Transitional cell carcinoma: This is by far the most common form and accounts for more than 90% of bladder cancers. The cells of transitional cell carcinoma are a cancerous version of the transitional cells that normally line the bladder.
Squamous cell carcinoma: This type accounts for only about 3% to 8% of bladder cancers. Under a microscope, the cells look much like cells from skin cancers. Nearly all squamous cell carcinomas are
invasive
cancers (have spread beyond the layer of cells where it first developed to involve adjacent tissues).
Adenocarcinoma: This form accounts for only about 1% to 2% of bladder cancers. The cells have a lot in common with gland-forming cells of intestinal cancers. Nearly all adenocarcinomas of the bladder are invasive cancers.
These same types of cancer can also develop in the lining of the center part of the kidney where urine collects and is funneled into the ureter (called the
renal pelvis), the ureters, and the urethra. In fact, patients with bladder cancer sometimes have a similar type of cancer in the lining of the kidneys, ureters, or urethra. Therefore, a complete evaluation of the urinary system is recommended.
Bladder cancers are described further according to whether they are noninvasive, invasive, or metastatic, and solid or papillary.

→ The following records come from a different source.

-- ==== Sys2Proof/Laws/Operations.lean ====
section
/-! SUPPORT. One lemma per shared operation that says what it answers, for proofs to cite in place of unfolding it. -/

namespace Sys2Proof.Machine

/-! ## Updates that agree on what they change are one update -/

theorem State.modFu_congr {s : State} {k : FuNo} {f g : Fu → Fu} (h : f (s.fu k) = g (s.fu k)) : s.modFu k f = s.modFu k g := by
  simp only [State.modFu, modifyAt]
  rw [show f s.fus[k] = g s.fus[k] from h]

theorem State.modFu_modFu (s : State) (k : FuNo) (f g : Fu → Fu) : (s.modFu k f).modFu k g = s.modFu k fun x => g (f x) := by
  simp [State.modFu, modifyAt_modifyAt]

theorem State.modJob_congr {s : State} {j : SlotNo} {f g : Job → Job} (h : f (s.job j) = g (s.job j)) :
    s.modJob j f = s.modJob j g := by
  simp only [State.modJob, modifyAt]
  rw [show f s.jt.slots[j] = g s.jt.slots[j] from h]

theorem State.modJob_modJob (s : State) (j : SlotNo) (f g : Job → Job) :
    (s.modJob j f).modJob j g = s.modJob j fun x => g (f x) := by
  simp [State.modJob, modifyAt_modifyAt]

theorem State.modCq_congr {s : State} {q : CqNo} {f g : Cq → Cq} (h : f (s.cq q) = g (s.cq q)) : s.modCq q f = s.modCq q g := by
  simp only [State.modCq, modifyAt]
  rw [show f s.qm.cqs[q] = g s.qm.cqs[q] from h]

theorem State.modCq_modCq (s : State) (q : CqNo) (f g : Cq → Cq) : (s.modCq q f).modCq q g = s.modCq q fun x => g (f x) := by
  simp [State.modCq, modifyAt_modifyAt]

theorem State.modSq_congr {s : State} {q : SqNo} {f g : Sq → Sq} (h : f (s.sq q) = g (s.sq q)) : s.modSq q f = s.modSq q g := by
  simp only [State.modSq, modifyAt]
  rw [show f s.qm.sqs[q] = g s.qm.sqs[q] from h]

theorem State.modSq_modSq (s : State) (q : SqNo) (f g : Sq → Sq) : (s.modSq q f).modSq q g = s.modSq q fun x => g (f x) := by
  simp [State.modSq, modifyAt_modifyAt]

theorem State.modLayout_congr {s : State} {l : LayoutNo} {f g : LayoutSlot → LayoutSlot} (h : f (s.layout l) = g (s.layout l)) :
    s.modLayout l f = s.modLayout l g := by
  simp only [State.modLayout, modifyAt]
  rw [show f s.ls.slots[l] = g s.ls.slots[l] from h]

theorem State.modLayout_modLayout (s : State) (l : LayoutNo) (f g : LayoutSlot → LayoutSlot) :
    (s.modLayout l f).modLayout l g = s.modLayout l fun x => g (f x) := by
  simp [State.modLayout, modifyAt_modifyAt]

theorem State.modTable_modTable (s : State) (t : TableNo) (f g : CodeTable → CodeTable) :
    (s.modTable t f).modTable t g = s.modTable t fun x => g (f x) := by
  simp [State.modTable, modifyAt_modifyAt]

/-- A change of the context of a unit that has one. -/
theorem State.modCtx_of_some {s : State} {k : FuNo} {c : Context} (h : (s.fu k).ctx = some c) (f : Context → Context) :
    s.modCtx k f = s.modFu k fun x => { x with ctx := some (f c) } :=
  State.modFu_congr (by simp [h])

/-! ## Engine state -/

theorem State.live_iff (s : State) :
    s.live = true ↔ s.hlu.engine = .running ∨ s.hlu.engine = .pausing ∨ s.hlu.engine = .paused := by
  cases h : s.hlu.engine <;> simp [State.live, h]

theorem State.halted_iff (s : State) : s.halted = true ↔ s.hlu.engine = .halted := by simp [State.halted]

theorem State.halted_eq_false {s : State} (h : s.hlu.engine ≠ .halted) : s.halted = false := by simp [State.halted, h]

/-! ## Asking for reads and handing writes -/

theorem askRead_of_halted {s : State} (h : s.hlu.engine = .halted) (who part addr len place) :
    askRead who part addr len place s = s := by
  simp [askRead, State.halted, h]

theorem askRead_of_not_halted {s : State} (h : s.hlu.engine ≠ .halted) (who part addr len place) :
    askRead who part addr len place s =
      { s with hlu := { s.hlu with readQueue := s.hlu.readQueue ++ linkReads who part addr len place } } := by
  simp [askRead, State.halted, h]

/-- What a fault of an unwanted link read takes off the read queue: the link reads behind it of its own read, which stand at
the head, or nothing. -/
theorem dropRest_cases (f : InFlight) (s : State) :
    (∃ mine others, s.hlu.readQueue = mine ++ others ∧ mine ≠ [] ∧ (∀ r ∈ mine, r.behind f.read = true)
        ∧ dropRest f s = { s with hlu := { s.hlu with readQueue := others } })
      ∨ dropRest f s = s := by
  unfold dropRest
  split
  · next h =>
    left
    refine ⟨_, _, (List.takeWhile_append_dropWhile (p := (LinkRead.behind · f.read))).symm, fun e => ?_,
      fun r hr => List.mem_takeWhile_imp (p := fun x : LinkRead => x.behind f.read) hr, rfl⟩
    unfold restQueued at h
    cases hq : s.hlu.readQueue with
    | nil => simp [hq] at h
    | cons r rest => simp [hq, List.takeWhile_cons] at h e; simp [h.1] at e
  · exact .inr rfl

theorem handWrite_of_halted {s : State} (h : s.hlu.engine = .halted) (w : WriteAsk) : handWrite w s = s := by
  simp [handWrite, State.halted, h]

/-- With room in the write queue a handed write joins it, under the next serial number. -/
theorem handWrite_of_room {s : State} (h : s.hlu.engine ≠ .halted) (room : s.hlu.writeQueue.length < 64)
    (first : s.hlu.waiting = []) (w : WriteAsk) :
    handWrite w s = trackWrite w.owner s.hlu.writeSerial
      { s with hlu := { s.hlu with
          writeSerial := s.hlu.writeSerial + 1
          writeQueue := s.hlu.writeQueue ++
            [{ serial := s.hlu.writeSerial, writer := w.writer, owner := w.owner, addr := w.addr, data := w.data
               vector := w.vector, issued := 0 }] } } := by
  have r : queueHasRoom s = true := by simp [queueHasRoom, Config.writeQueueSize, room, first]
  simp [handWrite, State.halted, h, r]

/-! ## Free choices -/

/-- Of one thing, or of none, no choice is made. -/
@[simp] theorem State.choose_le_one {s : State} {n : Nat} (h : n ≤ 1) : s.choose n = (0, s) := if_pos h

/-- A choice is one of the things there are, and counts itself alone. -/
theorem State.choose_spec (s : State) {n : Nat} (h : 0 < n) :
    (s.choose n).1 < n ∧ ∃ m, (s.choose n).2 = { s with choices := m } := by
  unfold State.choose
  split
  · exact ⟨h, s.choices, rfl⟩
  · exact ⟨Nat.mod_lt _ h, _, rfl⟩

/-- The slot picked has the property, and none is picked exactly when no slot has it; nothing but the count of choices
changes. -/
theorem State.pickSlot_spec (s : State) (p : SlotNo → Job → Bool) :
    (∀ j, (s.pickSlot p).1 = some j → p j (s.job j) = true) ∧ ((s.pickSlot p).1 = none ↔ ∀ j, p j (s.job j) = false)
      ∧ ∃ m, (s.pickSlot p).2 = { s with choices := m } := by
  unfold State.pickSlot State.slotsWhere
  dsimp only
  generalize hl : (List.finRange 32).filter (fun j => p j (s.job j)) = l
  have hm : ∀ j, j ∈ l ↔ p j (s.job j) = true := fun j => by simp [← hl]
  refine ⟨fun j hj => (hm j).mp (List.mem_of_getElem? hj), ?_, ?_⟩
  · rw [List.getElem?_eq_none_iff]
    constructor
    · intro h j
      rcases Nat.eq_zero_or_pos l.length with h0 | h0
      · rw [List.length_eq_zero_iff] at h0
        have := mt (hm j).mpr
        simpa [h0] using this
      · have := (s.choose_spec h0).1
        omega
    · intro h
      have : l = [] := List.eq_nil_iff_forall_not_mem.mpr fun j hj => by
        have := (hm j).mp hj
        simp [h j] at this
      simp [this]
  · rcases Nat.eq_zero_or_pos l.length with h0 | h0
    · exact ⟨s.choices, by simp [h0]⟩
    · exact (s.choose_spec h0).2

/-! ## Entering HALTED -/

@[simp] theorem enterHalted_engine (s : State) : (enterHalted s).hlu.engine = .halted := rfl
@[simp] theorem enterHalted_fault (s : State) : (enterHalted s).hlu.fault = s.hlu.fault := rfl
@[simp] theorem enterHalted_settle (s : State) (j : SlotNo) : (enterHalted s).settle j = s.settle j := rfl
@[simp] theorem enterHalted_sq (s : State) (q : SqNo) : (enterHalted s).sq q = s.sq q := rfl
@[simp] theorem enterHalted_chain (s : State) (q : SqNo) : (enterHalted s).chain q = s.chain q := rfl
@[simp] theorem enterHalted_badParity (s : State) : (enterHalted s).jt.badParity = s.jt.badParity := rfl
@[simp] theorem enterHalted_sch (s : State) : (enterHalted s).sch = s.sch := rfl
@[simp] theorem enterHalted_ls (s : State) : (enterHalted s).ls = s.ls := rfl
@[simp] theorem enterHalted_cts (s : State) : (enterHalted s).cts = s.cts := rfl
@[simp] theorem enterHalted_tu (s : State) : (enterHalted s).tu = s.tu := rfl

@[simp] theorem enterHalted_cq (s : State) (q : CqNo) : (enterHalted s).cq q = { s.cq q with holdTimer := none } :=
  mapAll_get _ _ _

@[simp] theorem enterHalted_fu (s : State) (k : FuNo) : (enterHalted s).fu k = (s.fu k).onHalt :=
  mapAll_get _ _ _

@[simp] theorem enterHalted_job (s : State) (j : SlotNo) : (enterHalted s).job j = s.jobOnHalt j :=
  (mapAll_get _ _ _).trans (by rw [allIndices_get])

/-- A hand-off completed in HALTED changes the two counts of a slot at most. -/
theorem Job.handedInHalt_counts (x : Job) (k : ReqKind) (n : Nat) :
    x.handedInHalt k n =
      { x with recordsDone := (x.handedInHalt k n).recordsDone, bytesWritten := (x.handedInHalt k n).bytesWritten } := by
  unfold Job.handedInHalt
  split <;> rfl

Noninvasive or carcinoma in situ (CIS) transitional cell tumors: In noninvasive bladder cancer, the cancer cells are found only in the innermost layer of the bladder, called the urothelium. They have not spread to deeper layers of the bladder. This type is also called
carcinoma
in situ (CIS) when the tumor is in the very superficial lining of the bladder but does not invade surrounding tissues.
Invasive transitional tumors: Invasive cancers have spread from the urothelium to the deeper layers of the bladder wall. Invasion of the thick, deep muscle layer of the bladder is much more serious than invasion that is limited to the lamina propria (superficial connective tissue layer) or the muscularis mucosa (superficial, thin, muscle layer). The treatment depends on how deeply the cancer invades the bladder wall. This will influence the decision to remove the bladder or to keep it in place. This choice depends on whether there is a high risk that the cancer will spread, which means other approaches will be needed to improve the chances of cure.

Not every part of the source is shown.